Claim Adjustment Reason Codes (CARC) CO 50 These are non-covered services because this is not deemed a ‘medical necessity’ by the payer. Note: Refer to the 835 Healthcare Policy Identification Segment (loop 2110 Service Payment Information REF), if present.
In addition to Claim Adjustment Reason Code you may receive Remittance Advice Remark Codes (RARC) N115 This decision was based on a Local Coverage Determination (LCD). An LCD provides a guide to assist in determining whether a particular item or service is covered. A copy of this policy is available at www.cms.gov/mcd, or if you do not have web access, you may contact the contractor to request a copy of the LCD.
Reason for this denial:
The denial is based on the Medical necessity i.e. the diagnosis code may be insufficient to support medical necessity as per the NCD / LCD guidelines. According to Section 522 of the Benefits Improvement and Protection Act (BIPA) an LCD is a decision by a fiscal intermediary (FI) or carrier whether to cover a particular service on an intermediary-wide or carrier-wide basis in accordance with Section 1862(a)(1)(A) of the Social Security Act (e.g., a determination as to whether the service or item is reasonable and necessary).
Medical policies are defined to permit reimbursement only for services that are “reasonable and necessary.”

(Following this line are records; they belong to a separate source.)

/-- What a unit does with the frames it acts on: TIME gives the cycle number; GEYSER arms a bank, marks it MISSED when the target has been
reached, and with CANCEL empties it; ENUM_DISCOVER gives the hop and ENUM_ASSIGN the address to the unit of its hop and serial; ENUM_DONE
makes it ENUMERATED; RING sets the ring mode and the switch time (R68, R85–R87, R89, R90, R93, R96, R99). A frame of a kind that the unit
does not act on passes through whole, and is checked; a frame that arrives by its kind alone is the command of its kind (R58–R62). A whole
frame in HOPMODE that is no ENUM_ASSIGN is passed on and counted nowhere: the model's choice (log 34). -/
def Obligations.SummitFramesAct : Prop :=
  (∀ (s u : State) (f : Frame), s.clocked = true →
      (s.recvAll 0x03 f = (u, true) → exec (.time f) s = .next (u.updLink fun l => { l with timeN := some (f.payload 0 / 500) })) ∧
      (∀ i b, s.recvAll 0x04 f = (u, true) → i ∈ [Instr.geyserArm f, .geyserCancel f] → b = bits (f.payload 1) 63 62 →
        (bit (f.payload 1) 60 = false → ∀ tgt, tgt = (if bit (f.payload 1) 61 then f.payload 0 % 2 ^ 48 else f.payload 0) →
          (u.geyserReached (bit (f.payload 1) 61) tgt = true → exec i s = .next (u.updBank b fun k => { k with st := .missed })) ∧
          (u.geyserReached (bit (f.payload 1) 61) tgt = false → exec i s = .next ((u.updBank b fun _ =>
            { st := .armed, byPos := bit (f.payload 1) 61, prev := u.derived, words := [] }).setReg (Key.GEYSER_TARGET b) tgt))) ∧
        (bit (f.payload 1) 60 = true →
          ((u.bank b).st = .armed → u.latchDue b = false → exec i s = .next (u.updBank b fun k => { k with st := .empty })) ∧
          ((u.bank b).st ≠ .armed ∨ u.latchDue b = true → exec i s = .next u))) ∧
      (s.recvAll 0x05 f = (u, true) → f.port = .u → f.hops.toNat + 1 < 255 → exec (.enumDiscover f) s =
        .next (((u.setReg Key.CHAIN_HOP (f.hops.toNat + 1)).updLink fun l => { l with enumerating := true }).sendReport false)) ∧
      (s.recvAll 0x05 f = (u, true) → f.port = .u → 254 ≤ f.hops.toNat → exec (.enumDiscover f) s = .next
        ((((u.setReg Key.CHAIN_HOP 255).updLink fun l => { l with enumerating := true }).setReg Key.CHAIN_ADDR 0).sendReport false)) ∧
      (f.port = .d → exec (.enumDiscover f) s = .next (s.passFrame 0x05 f)) ∧
      (s.recvSummit 0x07 f (f.hopmode && f.dest.toNat == s.reg Key.CHAIN_HOP && decide (s.reg Key.CHAIN_HOP ≠ 0) &&
          decide (s.reg Key.CHAIN_HOP ≠ 255)) false = (u, true) →
        (f.payload 0 ≠ u.ident.serial → exec (.enumAssign f) s = .next u) ∧
        (f.payload 0 = u.ident.serial → bits (f.payload 1) 63 56 ∉ [0, 255] → u.armed = true → bits (f.payload 1) 63 56 ≠ u.addr →
          exec (.enumAssign f) s = .next (u.sendReport false)) ∧
        (f.payload 0 = u.ident.serial → bits (f.payload 1) 63 56 ∉ [0, 255] → u.armed = false ∨ bits (f.payload 1) 63 56 = u.addr →
          (bit (f.payload 1) 55 = false →
            exec (.enumAssign f) s = .next ((u.setReg Key.CHAIN_ADDR (bits (f.payload 1) 63 56)).sendReport false)) ∧
          (bit (f.payload 1) 55 = true → exec (.enumAssign f) s = .next (((u.setReg Key.CHAIN_ADDR (bits (f.payload 1) 63 56)).updLink fun l =>
            { l with sticky := some (bits (f.payload 1) 63 56) }).sendReport false)))) ∧
      (s.recvAll 0x08 f = (u, true) → u.addr ≠ 0 → u.link.st = .attached ∨ u.link.st = .active →
        exec (.enumDone f) s = .next (u.updLink fun l => { l with enumerating := false, st := .enumerated })) ∧
      (∀ i, s.recvAll 0x09 f = (u, true) → i ∈ [Instr.ringEnable f, .ringDisable f, .ringRestore f] →
        (ringOp f = 1 → exec i s = .next (u.setReg Key.RING_MODE 1)) ∧
        (ringOp f = 2 → exec i s = .next ((u.setReg Key.RING_MODE 0).updLink fun l => { l with wrapArmed := false, wrapDue := false })) ∧
        (ringOp f = 3 → exec i s = .next (u.updLink fun l => { l with switchCt := some (f.payload 1) })))) ∧
  (∀ (s : State) (kind : BitVec 5) (f : Frame), s.clocked = true → s.linkUp f.port = true →
      (ownKind kind.toNat = false → f.stomp = false → frameDamaged kind.toNat f = false →
        (kindLen kind.toNat f.len.toNat = true ∨ f.hopmode = true → exec (.frameForward kind f) s = .next (s.forward kind.toNat f false)) ∧
        (kindLen kind.toNat f.len.toNat = false → f.hopmode = false →
          exec (.frameForward kind f) s = .next ((s.inc Key.KIND_UNKNOWN).forward kind.toNat f false))) ∧
      (exec (.frameForward 0x01 f) s = exec (.pos f) s ∧ exec (.frameForward 0x03 f) s = exec (.time f) s ∧
        exec (.frameForward 0x04 f) s = exec (.geyserArm f) s ∧ exec (.frameForward 0x05 f) s = exec (.enumDiscover f) s ∧
        exec (.frameForward 0x07 f) s = exec (.enumAssign f) s ∧ exec (.frameForward 0x08 f) s = exec (.enumDone f) s ∧
        exec (.frameForward 0x09 f) s = exec (.ringEnable f) s))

Tips to aviod this denial:
Review NCD / LCD guidelines (http://www.cms.gov/medicare-coverage-database/overview-and-quick-search.aspx) before submitting a diagnosis code. Medicare contractors develop LCDs when there is no NCD or when there is a need to further define an NCD.

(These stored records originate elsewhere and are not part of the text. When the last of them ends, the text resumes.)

theorem execSlipWindowEnd_keeps {s0 s : State} (hs : s0.Keeps s) :
    Res.Keeps s0 (execSlipWindowEnd s) := by
  unfold execSlipWindowEnd
  repeat' first
    | with_reducible assumption
    | with_reducible apply Res.keeps_next
    | with_reducible apply State.updPos_keeps
    | with_reducible apply State.inc_keeps
    | with_reducible apply State.raise_keeps
    | with_reducible apply whenClocked_keeps
    | with_reducible apply ite_keeps

theorem execSpeedStop_keeps {s0 s : State} (hs : s0.Keeps s) :
    Res.Keeps s0 (execSpeedStop s) := by
  unfold execSpeedStop
  repeat' first
    | with_reducible assumption
    | with_reducible apply Res.keeps_next
    | with_reducible apply State.restartTicks_keeps
    | with_reducible apply State.updPos_keeps
    | with_reducible apply whenClocked_keeps
    | with_reducible apply ite_keeps

theorem State.setLocal_keeps {s0 s : State} (x : Nat) (hs : s0.Keeps s) :
    s0.Keeps (State.setLocal s x) := by
  unfold State.setLocal
  with_reducible repeat' first | assumption | apply State.updPos_keeps

theorem State.ssiUse_keeps {s0 s : State} (diffSt : Int) (u : SsiUse) (hs : s0.Keeps s) : s0.Keeps (State.ssiUse s diffSt u) := by
  cases u with
  | test => exact hs
  | start => exact State.setReg_keeps _ _ (State.updPos_keeps _ (State.setLocal_keeps _ hs))
  | recovery => exact ite_keeps hs (ite_keeps (State.inc_keeps _ (State.updPos_keeps _ hs)) (State.raise_keeps _ _ (State.setReg_keeps _ _ hs)))

theorem State.ssiEnd_keeps {s0 s : State} (r : SsiRes) (diffSt : Int) (hs : s0.Keeps s) :
    s0.Keeps (State.ssiEnd s r diffSt) := by
  unfold State.ssiEnd
  extract_lets g fr f s1
  have h1 : s0.Keeps s1 := State.raise_keeps 0x27 0 (State.inc_keeps Key.SSI_FAILED (State.setReg_keeps Key.SSI_RESULT r.code hs))
  have idle : ∀ t, s0.Keeps t → s0.Keeps (f t) := fun t h => State.updPos_keeps _ h
  clear_value f
  refine ite_keeps (idle _ ?_) (ite_keeps (State.updPos_keeps _ hs) (idle _ ?_))
  · exact List.foldl_keeps (fun t a h => State.ssiUse_keeps _ _ h) _ (State.setReg_keeps _ _ hs)
  · exact ite_keeps (State.setReg_keeps _ _ h1) h1

theorem State.ssiBegin_keeps {s0 s : State} (first : Option SsiShot) (hs : s0.Keeps s) :
    s0.Keeps (State.ssiBegin s first) := by
  unfold State.ssiBegin
  with_reducible repeat' first | assumption | apply State.inc_keeps | apply State.updPos_keeps

theorem State.ssiTick_keeps {s0 s : State} (hs : s0.Keeps s) : s0.Keeps (State.ssiTick s) := by
  unfold State.ssiTick
  cases s.pos.ssi.wait with
  | none => exact hs
  | some w => exact ite_keeps hs (ite_keeps (State.setReg_keeps _ _ (State.updPos_keeps _ hs)) (State.ssiEnd_keeps _ _ hs))

theorem State.ssiStart_keeps {s0 s : State} (u : SsiUse) (hs : s0.Keeps s) :
    s0.Keeps (State.ssiStart s u) := by
  unfold State.ssiStart
  with_reducible repeat' first | assumption | apply State.updPos_keeps | apply State.ssiBegin_keeps | apply ite_keeps

theorem execSsiReadDone_keeps {s0 s : State} (w : SsiWire) (ready : Option Nat) (hs : s0.Keeps s) : Res.Keeps s0 (execSsiReadDone w ready s) := by
  unfold execSsiReadDone
  refine whenClocked_keeps hs (Res.keeps_next (ite_keeps hs ?_))
  extract_lets word s1 c m src shot d s2
  have h1 : s0.Keeps s1 := State.updPos_keeps _ (State.setReg_keeps _ _ hs)
  have h2 : s0.Keeps s2 := State.setRegI_keeps _ _ (State.setReg_keeps _ _ h1)
  clear_value s1 s2
  refine ite_keeps (State.ssiEnd_keeps _ _ h1) (ite_keeps (State.ssiEnd_keeps _ _ h2) (ite_keeps (State.ssiEnd_keeps _ _ h2) ?_))
  cases s.pos.ssi.first with
  | none => exact State.ssiBegin_keeps _ h2
  | some a => exact ite_keeps (State.ssiEnd_keeps _ _ h2) (State.ssiEnd_keeps _ _ h2)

Compare the patient records and the NCD / LCD list for appropriate diagnosis
If a payable diagnosis is indicated in the patient’s encounter/service notes or record, correct the diagnosis and resubmit the claim.
If patient records is not documented with the required diagnosis you may neither resubmit the claim nor bill patient. Hence it would be a ‘Provider write off’.
Make sure to check the Coding Guidelines provided at the end of LCD under General Information.
Do not resubmit an entire claim when partial payment is made; correct and resubmit denied lines only.
Please note: All claims are subject to medical review to ensure adherence to this concept. Obtaining current medical policy and maintaining the updated diagnosis coding books are crucial to proper documentation.
Commercial insurances may not follow Medicare’s NCD / LCD guidelines but major Commercial insurances has developed their own medical coverage guidelines.
If a reported diagnosis code is not listed in their guidelines then the claim would be denied. If a payable diagnosis is not documented in the patient’s record then you may not resubmit the claim. If you feel the reported diagnosis is correct you may appeal the claim with necessary Medical records.
If a correct diagnosis code is reported with the CPT code as per their medical coverage guidelines and still you receive the denial as Non-covered services, then you may need to check with the insurance for patient’s coverage information. The CPT or diagnosis code may not be covered as per the patient plan, in such cases you may directly bill patient.